-- ==== Sys2Proof/Certificates/Slice0/Obligations.lean ====
section
/-! DEFINITION. The statements for the provers.  Each docstring names the rules of spec/ it formalises. -/

open Sys2Proof Sys2Proof.Machine

/-! ### Encoding (30_encoding.md) -/

/-- R91, R92: decoding the word of any well-formed command gives the command back, with every operand at every value. -/
def Obligations.DecodeOfEncode : Prop :=
  ∀ i : Instr, i.wellFormed = true → decode (encode i) = .ok i

/-- R97: a legal word is the word of the command it decodes to, so disassembling and reassembling returns it. -/
def Obligations.EncodeOfDecode : Prop :=
  ∀ (w : Word) (i : Instr), decode w = .ok i →
    encode i = w ∧ i.wellFormed = true ∧ disassemble w = .command i ∧ assemble (disassemble w) = w

/-- R92, R93, R94: which words are legal, which command each is, and which operand it carries. -/
def Obligations.DecodeLegalExactly : Prop :=
  ∀ w : Word,
    ((∃ i, decode w = .ok i) ↔ ¬ illegalWord w) ∧
    (w = 0x00000001 → decode w = .ok .decode) ∧
    (w &&& 0xFFFFF0FF = 0x00000002 → decode w = .ok (.buildPal (w.toNat / 2 ^ 8 % 2 ^ 4))) ∧
    (w = 0x00000003 → decode w = .ok .render) ∧
    (w = 0x00000004 → decode w = .ok .expand) ∧
    (w &&& 0xFE00FFFF = 0x00000005 → decode w = .ok (.lookup (w.toNat / 2 ^ 16 % 2 ^ 9)))

/-- R93, R94: words written out in 95_test_vectors.md decode to the commands they stand for, or are refused by name. -/
def Obligations.SpecWordsDecode : Prop :=
  decode 0x00000001 = .ok .decode ∧ decode 0x00000602 = .ok (.buildPal 6) ∧ decode 0x00000F02 = .ok (.buildPal 15) ∧
  decode 0x00000003 = .ok .render ∧ decode 0x00000004 = .ok .expand ∧ decode 0x00640005 = .ok (.lookup 100) ∧
  decode 0x01FF0005 = .ok (.lookup 511) ∧ decode 0x00000000 = .error .unknownOp ∧ decode 0x00000009 = .error .unknownOp ∧
  decode 0x00000101 = .error .mustBeZero ∧ decode 0x00001002 = .error .mustBeZero ∧
  decode 0x0000FF05 = .error .mustBeZero ∧ decode 0x02000005 = .error .mustBeZero

/-! ### Steps (00_scope.md R9, 10_state.md R50) -/

/-- R50: when a BUSY ENGINE has its turn, the step is `exec` of the decoded command, with at most one `complete` taken from the
environment's list; and the step after a command word has been placed runs exactly that word.  (When the ENGINE has its turn, and what
placing a word stands for, are the model's choices: notes/assumptions/3.md, 4.md, 14.md.) -/
def Obligations.StepRunsDecodedCommand : Prop :=
  (∀ (s : State) (i : Instr), s.cfg.legal = true → s.eng = .busy → engineHasTurn s = true → decode s.latch.cmdw = .ok i →
    step s = exec i { s with inputs := afterTurn s.inputs }) ∧
  (∀ (s : State) (nbits w : Nat) (i : Instr), s.cfg.legal = true → decodeTableWord nbits w = some i →
    step (s.withFetchWord nbits w) = exec i (accept (tableWord nbits w) s))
☆ ☆ ☆ ☆ ☆
▶ TASK ITEM:
Transcribe the data above in full, keeping every word as it is.

▶ RESPONSE BELOW:
-- ==== Sys2Proof/Certificates/Slice0/Obligations.lean ====
section
/-! DEFINITION. The statements for the provers.  Each docstring names the rules of spec/ it formalises. -/

open Sys2Proof Sys2Proof.Machine

/-! ### Encoding (30_encoding.md) -/

/-- R91, R92: decoding the word of any well-formed command gives the command back, with every operand at every value. -/
def Obligations.DecodeOfEncode : Prop :=
  ∀ i : Instr, i.wellFormed = true → decode (encode i) = .ok i

/-- R97: a legal word is the word of the command it decodes to, so disassembling and reassembling returns it. -/
def Obligations.EncodeOfDecode : Prop :=
  ∀ (w : Word) (i : Instr), decode w = .ok i →
    encode i = w ∧ i.wellFormed = true ∧ disassemble w = .command i ∧ assemble (disassemble w) = w

/-- R92, R93, R94: which words are legal, which command each is, and which operand it carries. -/
def Obligations.DecodeLegalExactly : Prop :=
  ∀ w : Word,
    ((∃ i, decode w = .ok i) ↔ ¬ illegalWord w) ∧
    (w = 0x00000001 → decode w = .ok .decode) ∧
    (w &&& 0xFFFFF0FF = 0x00000002 → decode w = .ok (.buildPal (w.toNat / 2 ^ 8 % 2 ^ 4))) ∧
    (w = 0x00000003 → decode w = .ok .render) ∧
    (w = 0x00000004 → decode w = .ok .expand) ∧
    (w &&& 0xFE00FFFF = 0x00000005 → decode w = .ok (.lookup (w.toNat / 2 ^ 16 % 2 ^ 9)))

/-- R93, R94: words written out in 95_test_vectors.md decode to the commands they stand for, or are refused by name. -/
def Obligations.SpecWordsDecode : Prop :=
  decode 0x00000001 = .ok .decode ∧ decode 0x00000602 = .ok (.buildPal 6) ∧ decode 0x00000F02 = .ok (.buildPal 15) ∧
  decode 0x00000003 = .ok .render ∧ decode 0x00000004 = .ok .expand ∧ decode 0x00640005 = .ok (.lookup 100) ∧
  decode 0x01FF0005 = .ok (.lookup 511) ∧ decode 0x00000000 = .error .unknownOp ∧ decode 0x00000009 = .error .unknownOp ∧
  decode 0x00000101 = .error .mustBeZero ∧ decode 0x00001002 = .error .mustBeZero ∧
  decode 0x0000FF05 = .error .mustBeZero ∧ decode 0x02000005 = .error .mustBeZero

/-! ### Steps (00_scope.md R9, 10_state.md R50) -/

/-- R50: when a BUSY ENGINE has its turn, the step is `exec` of the decoded command, with at most one `complete` taken from the
environment's list; and the step after a command word has been placed runs exactly that word.  (When the ENGINE has its turn, and what
placing a word stands for, are the model's choices: notes/assumptions/3.md, 4.md, 14.md.) -/
def Obligations.StepRunsDecodedCommand : Prop :=
  (∀ (s : State) (i : Instr), s.cfg.legal = true → s.eng = .busy → engineHasTurn s = true → decode s.latch.cmdw = .ok i →
    step s = exec i { s with inputs := afterTurn s.inputs }) ∧
  (∀ (s : State) (nbits w : Nat) (i : Instr), s.cfg.legal = true → decodeTableWord nbits w = some i →
    step (s.withFetchWord nbits w) = exec i (accept (tableWord nbits w) s))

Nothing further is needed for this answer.